What the task requires ->
Among the entries below, please repeat exactly and only the lines from the line containing "dec 0x00000007#32 = .data 1#26 ∧ (validCodeword" to the line containing "((0x04000000#32).extractLsb' 26 6 ≠ 0#6 ∧", both lines included.

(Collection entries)
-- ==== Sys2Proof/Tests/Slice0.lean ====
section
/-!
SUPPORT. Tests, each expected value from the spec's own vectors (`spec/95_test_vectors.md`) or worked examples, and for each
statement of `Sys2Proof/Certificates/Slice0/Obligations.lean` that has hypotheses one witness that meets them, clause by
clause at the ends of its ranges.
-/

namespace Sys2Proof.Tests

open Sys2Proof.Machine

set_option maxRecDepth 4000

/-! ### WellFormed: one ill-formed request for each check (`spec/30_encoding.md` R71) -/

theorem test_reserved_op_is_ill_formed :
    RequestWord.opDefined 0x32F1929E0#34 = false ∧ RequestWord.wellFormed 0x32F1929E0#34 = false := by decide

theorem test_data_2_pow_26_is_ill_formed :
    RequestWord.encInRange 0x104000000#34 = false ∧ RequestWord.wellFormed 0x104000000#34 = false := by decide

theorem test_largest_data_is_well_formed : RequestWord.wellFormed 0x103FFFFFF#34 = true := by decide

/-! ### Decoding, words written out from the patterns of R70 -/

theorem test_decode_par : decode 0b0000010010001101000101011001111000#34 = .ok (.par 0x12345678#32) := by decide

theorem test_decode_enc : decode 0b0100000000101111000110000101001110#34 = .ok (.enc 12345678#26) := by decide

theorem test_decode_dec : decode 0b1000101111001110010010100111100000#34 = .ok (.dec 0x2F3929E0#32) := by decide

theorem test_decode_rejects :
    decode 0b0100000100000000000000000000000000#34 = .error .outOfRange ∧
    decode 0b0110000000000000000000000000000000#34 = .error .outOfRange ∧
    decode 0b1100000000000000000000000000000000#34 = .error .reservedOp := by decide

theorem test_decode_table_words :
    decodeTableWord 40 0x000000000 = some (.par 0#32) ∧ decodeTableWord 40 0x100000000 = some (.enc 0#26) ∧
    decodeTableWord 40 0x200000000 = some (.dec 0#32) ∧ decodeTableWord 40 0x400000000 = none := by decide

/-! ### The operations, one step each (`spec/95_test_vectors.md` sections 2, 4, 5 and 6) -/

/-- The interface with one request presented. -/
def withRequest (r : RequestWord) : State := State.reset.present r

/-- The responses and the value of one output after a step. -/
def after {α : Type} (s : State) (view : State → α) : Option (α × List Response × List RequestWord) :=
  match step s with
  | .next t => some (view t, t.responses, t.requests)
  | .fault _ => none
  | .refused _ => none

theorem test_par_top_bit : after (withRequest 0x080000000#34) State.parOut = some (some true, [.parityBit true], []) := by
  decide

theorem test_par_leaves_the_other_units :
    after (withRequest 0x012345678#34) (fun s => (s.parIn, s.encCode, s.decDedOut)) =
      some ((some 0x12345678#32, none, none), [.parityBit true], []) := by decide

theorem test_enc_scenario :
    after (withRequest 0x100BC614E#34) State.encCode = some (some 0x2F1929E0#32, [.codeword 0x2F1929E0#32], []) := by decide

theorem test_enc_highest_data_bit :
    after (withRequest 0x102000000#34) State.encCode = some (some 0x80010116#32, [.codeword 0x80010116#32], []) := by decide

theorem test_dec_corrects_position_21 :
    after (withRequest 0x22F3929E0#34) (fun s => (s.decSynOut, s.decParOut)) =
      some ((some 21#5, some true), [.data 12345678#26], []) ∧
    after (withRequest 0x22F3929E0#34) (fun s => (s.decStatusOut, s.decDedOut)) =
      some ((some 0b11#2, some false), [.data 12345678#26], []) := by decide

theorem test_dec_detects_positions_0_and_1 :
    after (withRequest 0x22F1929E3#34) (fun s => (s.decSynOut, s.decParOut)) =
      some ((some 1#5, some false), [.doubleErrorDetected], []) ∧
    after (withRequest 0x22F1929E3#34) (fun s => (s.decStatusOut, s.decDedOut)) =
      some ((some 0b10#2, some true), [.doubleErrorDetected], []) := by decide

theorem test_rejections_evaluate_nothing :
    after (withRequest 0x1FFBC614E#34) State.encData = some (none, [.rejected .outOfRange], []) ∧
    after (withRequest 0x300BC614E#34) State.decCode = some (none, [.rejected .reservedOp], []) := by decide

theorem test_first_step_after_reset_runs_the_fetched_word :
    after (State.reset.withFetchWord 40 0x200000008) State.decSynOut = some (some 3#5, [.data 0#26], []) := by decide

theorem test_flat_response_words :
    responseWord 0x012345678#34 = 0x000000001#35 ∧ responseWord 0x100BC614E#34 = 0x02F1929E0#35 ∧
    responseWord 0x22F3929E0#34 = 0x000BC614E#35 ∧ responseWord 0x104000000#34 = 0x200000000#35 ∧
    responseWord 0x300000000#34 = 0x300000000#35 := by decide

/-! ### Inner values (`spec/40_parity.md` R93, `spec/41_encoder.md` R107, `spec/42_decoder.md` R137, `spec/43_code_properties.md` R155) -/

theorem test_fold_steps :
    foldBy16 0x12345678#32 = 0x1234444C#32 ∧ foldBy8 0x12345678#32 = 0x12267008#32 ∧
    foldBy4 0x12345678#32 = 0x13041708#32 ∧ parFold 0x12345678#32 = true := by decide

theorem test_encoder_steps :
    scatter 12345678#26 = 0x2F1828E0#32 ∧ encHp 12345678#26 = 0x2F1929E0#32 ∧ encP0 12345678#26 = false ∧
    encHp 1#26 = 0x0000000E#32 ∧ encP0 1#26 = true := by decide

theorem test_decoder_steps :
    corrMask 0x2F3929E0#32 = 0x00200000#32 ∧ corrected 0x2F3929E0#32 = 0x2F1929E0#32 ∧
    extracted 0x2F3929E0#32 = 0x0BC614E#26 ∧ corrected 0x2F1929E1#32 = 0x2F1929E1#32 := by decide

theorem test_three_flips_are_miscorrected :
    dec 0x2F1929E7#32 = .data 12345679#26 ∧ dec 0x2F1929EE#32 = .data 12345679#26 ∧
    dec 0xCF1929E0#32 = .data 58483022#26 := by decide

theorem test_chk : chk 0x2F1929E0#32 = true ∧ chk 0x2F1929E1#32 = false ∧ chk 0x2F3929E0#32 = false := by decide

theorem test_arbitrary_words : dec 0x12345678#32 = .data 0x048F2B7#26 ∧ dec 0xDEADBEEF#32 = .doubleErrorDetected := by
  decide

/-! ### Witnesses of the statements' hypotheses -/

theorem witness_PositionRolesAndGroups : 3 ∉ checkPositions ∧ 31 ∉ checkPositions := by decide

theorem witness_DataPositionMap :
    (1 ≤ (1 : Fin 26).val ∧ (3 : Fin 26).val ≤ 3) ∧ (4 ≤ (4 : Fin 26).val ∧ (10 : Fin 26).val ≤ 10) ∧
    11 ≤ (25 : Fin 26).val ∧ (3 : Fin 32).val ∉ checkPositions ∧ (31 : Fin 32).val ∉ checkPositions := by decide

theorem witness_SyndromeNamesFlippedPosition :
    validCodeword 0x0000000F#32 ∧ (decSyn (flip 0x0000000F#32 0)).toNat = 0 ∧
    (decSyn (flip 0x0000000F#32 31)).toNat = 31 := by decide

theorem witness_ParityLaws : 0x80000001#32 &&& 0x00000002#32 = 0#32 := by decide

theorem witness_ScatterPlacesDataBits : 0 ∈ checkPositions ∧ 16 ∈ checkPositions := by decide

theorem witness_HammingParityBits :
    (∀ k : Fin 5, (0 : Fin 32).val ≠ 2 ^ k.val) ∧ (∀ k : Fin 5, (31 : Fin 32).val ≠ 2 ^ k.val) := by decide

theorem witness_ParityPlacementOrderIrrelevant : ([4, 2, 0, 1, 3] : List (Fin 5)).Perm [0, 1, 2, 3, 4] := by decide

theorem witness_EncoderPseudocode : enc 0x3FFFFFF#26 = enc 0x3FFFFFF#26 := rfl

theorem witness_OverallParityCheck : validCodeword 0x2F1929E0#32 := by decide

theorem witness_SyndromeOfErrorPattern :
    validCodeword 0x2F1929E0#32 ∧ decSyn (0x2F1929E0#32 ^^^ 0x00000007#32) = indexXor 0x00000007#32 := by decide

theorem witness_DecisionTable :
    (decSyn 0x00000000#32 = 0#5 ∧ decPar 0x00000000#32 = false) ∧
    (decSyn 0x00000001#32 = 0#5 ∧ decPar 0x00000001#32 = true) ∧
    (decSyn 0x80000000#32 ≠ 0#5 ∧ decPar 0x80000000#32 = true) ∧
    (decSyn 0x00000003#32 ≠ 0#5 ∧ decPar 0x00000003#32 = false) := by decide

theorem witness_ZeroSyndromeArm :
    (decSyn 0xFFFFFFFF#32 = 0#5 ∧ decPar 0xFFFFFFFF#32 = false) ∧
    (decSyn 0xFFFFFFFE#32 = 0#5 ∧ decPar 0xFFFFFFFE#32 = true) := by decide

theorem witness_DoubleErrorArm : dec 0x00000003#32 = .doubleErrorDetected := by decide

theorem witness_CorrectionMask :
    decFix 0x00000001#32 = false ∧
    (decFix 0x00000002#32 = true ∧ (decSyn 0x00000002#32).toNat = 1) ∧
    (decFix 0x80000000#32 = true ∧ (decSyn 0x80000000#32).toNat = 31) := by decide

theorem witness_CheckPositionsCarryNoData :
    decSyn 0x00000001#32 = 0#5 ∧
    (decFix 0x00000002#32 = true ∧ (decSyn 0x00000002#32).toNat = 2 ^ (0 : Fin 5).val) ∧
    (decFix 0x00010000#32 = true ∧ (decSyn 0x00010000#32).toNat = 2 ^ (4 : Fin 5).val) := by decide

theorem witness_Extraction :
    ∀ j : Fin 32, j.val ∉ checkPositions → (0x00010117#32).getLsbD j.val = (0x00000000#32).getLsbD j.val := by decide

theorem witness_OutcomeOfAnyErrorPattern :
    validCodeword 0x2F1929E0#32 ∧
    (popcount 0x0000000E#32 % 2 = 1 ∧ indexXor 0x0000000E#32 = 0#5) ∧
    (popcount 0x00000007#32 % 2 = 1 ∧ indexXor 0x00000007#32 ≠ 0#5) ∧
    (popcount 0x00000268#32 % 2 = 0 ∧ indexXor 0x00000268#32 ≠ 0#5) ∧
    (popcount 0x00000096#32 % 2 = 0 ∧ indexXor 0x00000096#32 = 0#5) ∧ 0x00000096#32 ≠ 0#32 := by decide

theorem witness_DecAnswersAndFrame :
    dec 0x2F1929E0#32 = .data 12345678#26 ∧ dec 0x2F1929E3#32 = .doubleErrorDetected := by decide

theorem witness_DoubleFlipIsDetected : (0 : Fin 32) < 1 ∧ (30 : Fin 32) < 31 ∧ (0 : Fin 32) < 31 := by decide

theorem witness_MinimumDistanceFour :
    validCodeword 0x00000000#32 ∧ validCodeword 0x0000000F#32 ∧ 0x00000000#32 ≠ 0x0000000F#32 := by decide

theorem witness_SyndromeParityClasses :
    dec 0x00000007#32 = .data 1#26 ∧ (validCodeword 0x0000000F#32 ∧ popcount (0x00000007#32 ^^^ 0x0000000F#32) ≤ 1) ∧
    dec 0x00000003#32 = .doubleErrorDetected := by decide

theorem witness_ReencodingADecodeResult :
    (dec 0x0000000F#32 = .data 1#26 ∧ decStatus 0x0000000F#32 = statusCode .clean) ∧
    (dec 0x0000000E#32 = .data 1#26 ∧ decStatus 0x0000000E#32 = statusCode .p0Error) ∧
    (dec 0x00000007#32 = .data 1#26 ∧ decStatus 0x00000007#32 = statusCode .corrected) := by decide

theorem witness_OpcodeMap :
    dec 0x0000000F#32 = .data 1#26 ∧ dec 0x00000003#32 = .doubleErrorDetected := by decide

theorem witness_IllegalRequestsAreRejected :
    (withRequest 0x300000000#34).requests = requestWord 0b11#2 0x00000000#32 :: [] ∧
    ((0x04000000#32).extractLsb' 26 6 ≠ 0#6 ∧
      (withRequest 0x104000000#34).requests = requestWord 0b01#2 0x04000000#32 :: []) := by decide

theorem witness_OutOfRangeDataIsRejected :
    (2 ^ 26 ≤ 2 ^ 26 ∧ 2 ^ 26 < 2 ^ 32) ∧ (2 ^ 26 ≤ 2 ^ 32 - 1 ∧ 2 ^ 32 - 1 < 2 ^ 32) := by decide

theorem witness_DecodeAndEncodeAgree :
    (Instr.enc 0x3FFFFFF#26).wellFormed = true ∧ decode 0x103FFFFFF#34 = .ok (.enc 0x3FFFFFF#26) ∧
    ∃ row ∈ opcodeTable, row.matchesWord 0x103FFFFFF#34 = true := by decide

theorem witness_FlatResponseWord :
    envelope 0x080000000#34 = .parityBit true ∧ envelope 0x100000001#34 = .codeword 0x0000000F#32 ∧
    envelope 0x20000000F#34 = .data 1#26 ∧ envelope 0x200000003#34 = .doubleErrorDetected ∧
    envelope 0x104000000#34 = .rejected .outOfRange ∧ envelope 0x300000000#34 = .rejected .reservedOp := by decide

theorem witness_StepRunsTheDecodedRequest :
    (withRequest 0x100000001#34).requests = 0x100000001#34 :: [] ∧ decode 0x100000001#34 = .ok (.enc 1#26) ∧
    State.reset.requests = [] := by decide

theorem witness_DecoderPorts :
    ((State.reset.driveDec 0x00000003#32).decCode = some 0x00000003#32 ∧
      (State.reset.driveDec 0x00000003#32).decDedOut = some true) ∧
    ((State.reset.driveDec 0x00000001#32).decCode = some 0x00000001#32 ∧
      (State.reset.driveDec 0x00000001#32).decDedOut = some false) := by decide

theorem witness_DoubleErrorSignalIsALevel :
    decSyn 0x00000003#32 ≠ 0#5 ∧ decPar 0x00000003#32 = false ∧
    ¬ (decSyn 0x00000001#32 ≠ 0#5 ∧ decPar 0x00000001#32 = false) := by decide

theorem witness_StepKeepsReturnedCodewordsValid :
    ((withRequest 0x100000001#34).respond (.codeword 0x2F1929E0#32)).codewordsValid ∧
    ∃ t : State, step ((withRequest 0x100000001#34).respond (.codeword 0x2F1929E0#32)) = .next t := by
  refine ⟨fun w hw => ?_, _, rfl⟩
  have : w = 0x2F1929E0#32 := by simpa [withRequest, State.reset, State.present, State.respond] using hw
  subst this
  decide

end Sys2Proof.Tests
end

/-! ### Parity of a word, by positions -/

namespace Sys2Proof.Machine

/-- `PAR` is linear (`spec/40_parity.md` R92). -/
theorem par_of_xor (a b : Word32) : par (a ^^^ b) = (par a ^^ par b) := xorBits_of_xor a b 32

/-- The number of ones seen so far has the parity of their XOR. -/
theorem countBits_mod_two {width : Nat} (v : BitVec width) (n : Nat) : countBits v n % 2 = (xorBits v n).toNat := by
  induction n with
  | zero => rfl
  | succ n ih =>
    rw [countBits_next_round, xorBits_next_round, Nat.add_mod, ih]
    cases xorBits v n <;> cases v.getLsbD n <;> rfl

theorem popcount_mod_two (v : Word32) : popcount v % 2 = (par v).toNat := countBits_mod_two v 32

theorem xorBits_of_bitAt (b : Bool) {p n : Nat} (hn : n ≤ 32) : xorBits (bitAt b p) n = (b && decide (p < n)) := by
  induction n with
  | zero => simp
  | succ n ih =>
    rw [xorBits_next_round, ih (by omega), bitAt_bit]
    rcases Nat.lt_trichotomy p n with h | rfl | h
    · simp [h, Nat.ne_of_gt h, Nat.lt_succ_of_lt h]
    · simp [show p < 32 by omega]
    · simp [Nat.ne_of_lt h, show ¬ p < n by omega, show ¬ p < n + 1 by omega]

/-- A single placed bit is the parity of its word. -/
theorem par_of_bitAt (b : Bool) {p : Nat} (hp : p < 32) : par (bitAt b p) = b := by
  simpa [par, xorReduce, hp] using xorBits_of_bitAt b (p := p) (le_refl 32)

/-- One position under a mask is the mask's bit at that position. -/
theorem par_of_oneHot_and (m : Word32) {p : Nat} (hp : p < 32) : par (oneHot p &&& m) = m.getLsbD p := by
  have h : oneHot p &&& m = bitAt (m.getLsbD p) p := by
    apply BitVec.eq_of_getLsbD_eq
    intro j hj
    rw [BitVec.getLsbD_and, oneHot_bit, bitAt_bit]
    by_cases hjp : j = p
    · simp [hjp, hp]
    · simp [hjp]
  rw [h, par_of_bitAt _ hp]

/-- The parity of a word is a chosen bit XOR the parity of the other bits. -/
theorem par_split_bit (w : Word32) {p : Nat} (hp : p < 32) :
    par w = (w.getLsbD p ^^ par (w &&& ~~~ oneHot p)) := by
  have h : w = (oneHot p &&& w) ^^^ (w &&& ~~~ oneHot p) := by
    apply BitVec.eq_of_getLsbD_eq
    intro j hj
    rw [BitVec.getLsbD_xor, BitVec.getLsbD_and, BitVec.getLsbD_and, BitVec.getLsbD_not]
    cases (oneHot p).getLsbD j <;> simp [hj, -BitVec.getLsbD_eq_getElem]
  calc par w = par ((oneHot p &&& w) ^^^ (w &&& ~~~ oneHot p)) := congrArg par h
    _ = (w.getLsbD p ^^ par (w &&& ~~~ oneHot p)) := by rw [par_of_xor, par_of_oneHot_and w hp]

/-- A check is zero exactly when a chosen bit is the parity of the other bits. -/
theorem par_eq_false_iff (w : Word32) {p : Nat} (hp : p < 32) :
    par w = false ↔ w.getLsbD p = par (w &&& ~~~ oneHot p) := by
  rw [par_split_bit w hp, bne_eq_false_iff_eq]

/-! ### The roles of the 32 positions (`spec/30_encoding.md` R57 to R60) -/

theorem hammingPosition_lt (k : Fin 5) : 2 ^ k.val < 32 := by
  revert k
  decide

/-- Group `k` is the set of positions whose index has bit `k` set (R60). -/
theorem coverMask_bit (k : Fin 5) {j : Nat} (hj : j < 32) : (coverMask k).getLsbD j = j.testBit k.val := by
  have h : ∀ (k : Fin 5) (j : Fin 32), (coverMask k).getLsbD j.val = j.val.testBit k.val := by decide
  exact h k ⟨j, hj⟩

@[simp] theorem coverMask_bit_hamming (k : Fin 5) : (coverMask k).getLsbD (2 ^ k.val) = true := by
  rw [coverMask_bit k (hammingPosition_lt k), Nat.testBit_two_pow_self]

Result ->
    dec 0x00000007#32 = .data 1#26 ∧ (validCodeword 0x0000000F#32 ∧ popcount (0x00000007#32 ^^^ 0x0000000F#32) ≤ 1) ∧
    dec 0x00000003#32 = .doubleErrorDetected := by decide

theorem witness_ReencodingADecodeResult :
    (dec 0x0000000F#32 = .data 1#26 ∧ decStatus 0x0000000F#32 = statusCode .clean) ∧
    (dec 0x0000000E#32 = .data 1#26 ∧ decStatus 0x0000000E#32 = statusCode .p0Error) ∧
    (dec 0x00000007#32 = .data 1#26 ∧ decStatus 0x00000007#32 = statusCode .corrected) := by decide

theorem witness_OpcodeMap :
    dec 0x0000000F#32 = .data 1#26 ∧ dec 0x00000003#32 = .doubleErrorDetected := by decide

theorem witness_IllegalRequestsAreRejected :
    (withRequest 0x300000000#34).requests = requestWord 0b11#2 0x00000000#32 :: [] ∧
    ((0x04000000#32).extractLsb' 26 6 ≠ 0#6 ∧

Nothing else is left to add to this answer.